Exercise: Beneath this task are records; print exactly the stretch of them from the line with "((s.slot t.slot).alloc.bells).getD (t.logical" through the line with "(((s.slot t.slot).alloc.shadow.map Region.base).getD", both ends included.

Input:
-- ==== Sys2Proof/Machine/Car.lean ====
section
/-!
DEFINITION. The Carillon (08): searches (R215, R221 to R227, R246, R247), tables and their order (R218, R219, R231 to
R234), the commands that change a table (R235 to R238), shadow copies and the scrubber (R241 to R243).
-/

namespace Sys2Proof.Machine

open Sys2Proof

/-- LEN of an entry (Table CAR-1). -/
def CarEntry.len (e : CarEntry) : Nat := popcount 256 e.mask
def bellSize : Nat := 16384
def Bell.at (b : Bell) (i : Nat) : Option CarEntry := kget (fun _ => none) b i
/-- Valid entries of a bell with their indexes, lowest index first. -/
def Bell.entries (b : Bell) : List (Nat × CarEntry) := b.filterMap fun p => p.2.map fun e => (p.1, e)
def State.bell (s : State) (n : Nat) : Bell := kget (fun _ => []) s.car.bells n
def State.setBell (s : State) (n : Nat) (b : Bell) : State :=
  { s with car := { s.car with bells := kset (fun _ => []) s.car.bells n b } }
def State.table (s : State) (n : Nat) : Option CarTable := kget (fun _ => none) s.car.tables n
def State.setTable (s : State) (n : Nat) (t : Option CarTable) : State :=
  { s with car := { s.car with tables := kset (fun _ => none) s.car.tables n t } }

/-! ## Bells of a table -/

def CarTable.replicas (t : CarTable) : Nat := 2 ^ t.repl
/-- Number, among its plan's bells, of logical bell j of a replica of a set (R218). -/
def CarTable.logical (t : CarTable) (set rep j : Nat) : Nat := t.first + (set * t.replicas + rep) * t.bells + j
/-- Its physical bell (R60). -/
def State.physBell (s : State) (t : CarTable) (set rep j : Nat) : Nat :=
  ((s.slot t.slot).alloc.bells).getD (t.logical set rep j) 0
def State.bellFenced (s : State) (b : Nat) : Bool := s.fenced (pgBELL b)

/-- Device address of the shadow record of an index (R241). -/
def State.shadowAddr (s : State) (t : CarTable) (set rep j i : Nat) : Nat :=
  (((s.slot t.slot).alloc.shadow.map Region.base).getD 0) + t.logical set rep j * 2 ^ 21 + 128 * i

/-- A record of Table CAR-1, as a shadow copy holds it. -/
def carRecord (e : Option CarEntry) : List Byte :=
  match e with
  | some e => leBytes 32 e.key ++ leBytes 32 e.mask ++ leBytes 8 e.data ++ leBytes 4 (1 + e.len * 2 ^ 8) ++ leBytes 52 0
  | none => leBytes 128 0

/-- What a shadow record says: the entry, none for an invalid one. -/
def shadowEntry (r : List Byte) : Option CarEntry :=
  if bytesAt r 0x48 1 % 2 = 1 then some { key := bytesAt r 0 32, mask := bytesAt r 0x20 32, data := bytesAt r 0x40 8 }
  else none

/-- Write one entry of one bell and its shadow record (R237, R241); in 1 ASSIST the shadow copy alone stands for the
table, with the same contents (R249, log 81). A shadow write to a hole records SHADOW_WRITE_ERR. -/
def State.putEntry (s : State) (t : CarTable) (set rep j i : Nat) (e : Option CarEntry) : State :=
  let b := s.physBell t set rep j
  let a := s.shadowAddr t set rep j i
  let s := s.setBell b (kset (fun _ => none) (s.bell b) i e)
  if (s.locate a).isNone then s.recordError pgCAR Src.car_SHADOW_WRITE_ERR false b
  else s.writeDev a (carRecord e) false

/-- Write one entry in every replica of a set (R237). -/
def State.putAll (s : State) (t : CarTable) (set j i : Nat) (e : Option CarEntry) : State :=
  (List.range t.replicas).foldl (fun s r => s.putEntry t set r j i e) s

/-! ## Searching -/

/-- A search (R221). -/
structure SearchReq where
  key : Nat
  gmask : Nat
  bellset : Nat
  maxlen : Nat
  cursor : Nat
  deriving DecidableEq, Repr

/-- An entry matches (R215). -/
def CarEntry.hit (e : CarEntry) (q : SearchReq) : Bool :=
  (q.key ^^^ e.key) &&& e.mask &&& q.gmask == 0 && e.len ≤ q.maxlen

/-- One match precedes another (R222): longer, then lower index. -/
def matchBefore (a b : Nat × CarEntry) : Bool := b.2.len < a.2.len || (a.2.len == b.2.len && a.1 ≤ b.1)
def insertMatch (m : Nat × CarEntry) : List (Nat × CarEntry) → List (Nat × CarEntry)
  | [] => [m]
  | x :: xs => if matchBefore m x then m :: x :: xs else x :: insertMatch m xs

/-- The matches of a replica, best first, with their table indexes (R219, R222). -/
def State.matches (s : State) (t : CarTable) (rep : Nat) (q : SearchReq) : List (Nat × CarEntry) :=
  if t.loading then []
  else ((List.range t.bells).flatMap fun j =>
    let b := s.physBell t t.active rep j
    if (q.bellset == 0 || q.bellset / 2 ^ j % 2 == 1) && !s.bellFenced b then
      (s.bell b).entries.filterMap fun p => if p.2.hit q then some (j * bellSize + p.1, p.2) else none
    else []).foldl (fun l m => insertMatch m l) []

/-- A result (R225): the DATA word, the status word, the cursor's indexes. -/
structure SearchAns where
  data : Nat
  status : Nat
  steps : List Nat
  deriving DecidableEq, Repr

/-- The result that matches give (Table CAR-4, R226, R243). -/
def CarTable.answer (t : CarTable) (ms : List (Nat × CarEntry)) (cursor : Nat) (bad fenced : Bool) : SearchAns :=
  let err := bad && !ms.isEmpty
  let data := match ms with
    | m :: _ => if err then t.miss else m.2.data
    | [] => t.miss
  let tailBits := (if err then 2 ^ 26 else 0) + (if fenced then 2 ^ 27 else 0)
  if t.bells ≥ 5 then { data := data, status := 2 ^ 25 + tailBits, steps := [] }
  else
    let more := ms.drop 1
    let steps := (more.take cursor).map Prod.fst
    { data := data
      status := (ms.head?.map Prod.fst).getD 0 + (if ms.isEmpty then 0 else 2 ^ 16) + (if more.isEmpty then 0 else 2 ^ 17) +
        (if steps.length < more.length then 2 ^ 18 else 0) + steps.length * 2 ^ 19 + tailBits
      steps := steps }

/-- The index was lost: BELL_SCRUB, CAR_Tt_CFG.LOST and SCRUB_LOST (R242). -/
def State.loseIndex (s : State) (tid b i : Nat) : State :=
  let pg := pgBELL b
  let s := (s.setBit pg Reg.BELL_SCRUB_LOST true).setFld pg Reg.BELL_SCRUB_LOST_IDX i
  let s := match s.table tid with
    | some t => s.setTable tid (some { t with lost := true })
    | none => s
  s.error pg Src.bell_SCRUB_LOST

/-- Table CAR-9 for an entry whose parity is bad: rewritten from a good shadow record, else lost (R242, R243). -/
def State.mendEntry (s : State) (tid : Nat) (t : CarTable) (set rep j i : Nat) : State :=
  let b := s.physBell t set rep j
  let r := s.readDev (s.shadowAddr t set rep j i) 128
  if r.2 then (s.setBell b (kset (fun _ => none) (s.bell b) i none)).loseIndex tid b i
  else s.setBell b (kset (fun _ => none) (s.bell b) i (shadowEntry r.1))

/-- A search of a replica; `bad` says that the best entry fails parity (R243). -/
def State.search (s : State) (tid : Nat) (t : CarTable) (rep : Nat) (q : SearchReq) (bad : Bool) : State × SearchAns :=
  let ms := s.matches t rep q
  let fenced := (List.range t.bells).any fun j => s.bellFenced (s.physBell t t.active rep j)
  let ans := t.answer ms q.cursor bad fenced
  let s := (List.range t.bells).foldl (fun (s : State) j =>
    let b := s.physBell t t.active rep j
    let s := s.perf (pgBELL b) 0x100 1
    if ms.any fun m => m.1 / bellSize == j then s.perf (pgBELL b) 0x101 1 else s) s
  let s := s.perf pgCAR 0x104 ans.steps.length
  match ms with
  | m :: _ =>
    if bad then
      let j := m.1 / bellSize
      ((s.mendEntry tid t t.active rep j (m.1 % bellSize)).error (pgBELL (s.physBell t t.active rep j))
        Src.bell_ENTRY_PARITY, ans)
    else (s, ans)
  | [] => (s, ans)

/-- Ports that serve (R252). -/
def State.portUp (s : State) (p : Nat) : Bool := bitsOf (s.fld pgCAR Reg.CAR_STAT_PORTS_UP) p p == 1
/-- The port of a tile: that of its mesh rows, or the next unfenced one (R16, R223, R252). -/
def State.portOf (s : State) (tile : Nat) : Nat :=
  let p := tile / 16
  ((List.range 4).map fun k => (p + k) % 4).find? s.portUp |>.getD p

/-- The 64-bit unsigned value that preserves the order of a type's value (R247); none for NaN. -/
def rangeKey (ty x : Nat) : Option Nat :=
  match tyFmt ty with
  | some f =>
    if f.isNan x then none
    else
      let w := (Fmt.f64.ofVal .ieee 0 0 0 (f.value x)).1
      let w := if w = 2 ^ 63 then 0 else w
      some (if w / 2 ^ 63 % 2 = 1 then 2 ^ 64 - 1 - w else w + 2 ^ 63)
  | none => if tySigned ty then some ((tyInt ty x + 2 ^ 63) % 2 ^ 64).toNat else some x

/-- The byte fallback of a token (R246). -/
def CarTable.fallback (t : CarTable) (a : SearchAns) (key : Nat) : SearchAns :=
  if a.data / 2 ^ 32 % 256 != 0 then a
  else { a with data := (t.byteBase + key % 256) % 2 ^ 32 + 2 ^ 32, status := a.status + 2 ^ 28 }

Reply to the exercise:
  ((s.slot t.slot).alloc.bells).getD (t.logical set rep j) 0
def State.bellFenced (s : State) (b : Nat) : Bool := s.fenced (pgBELL b)

/-- Device address of the shadow record of an index (R241). -/
def State.shadowAddr (s : State) (t : CarTable) (set rep j i : Nat) : Nat :=
  (((s.slot t.slot).alloc.shadow.map Region.base).getD 0) + t.logical set rep j * 2 ^ 21 + 128 * i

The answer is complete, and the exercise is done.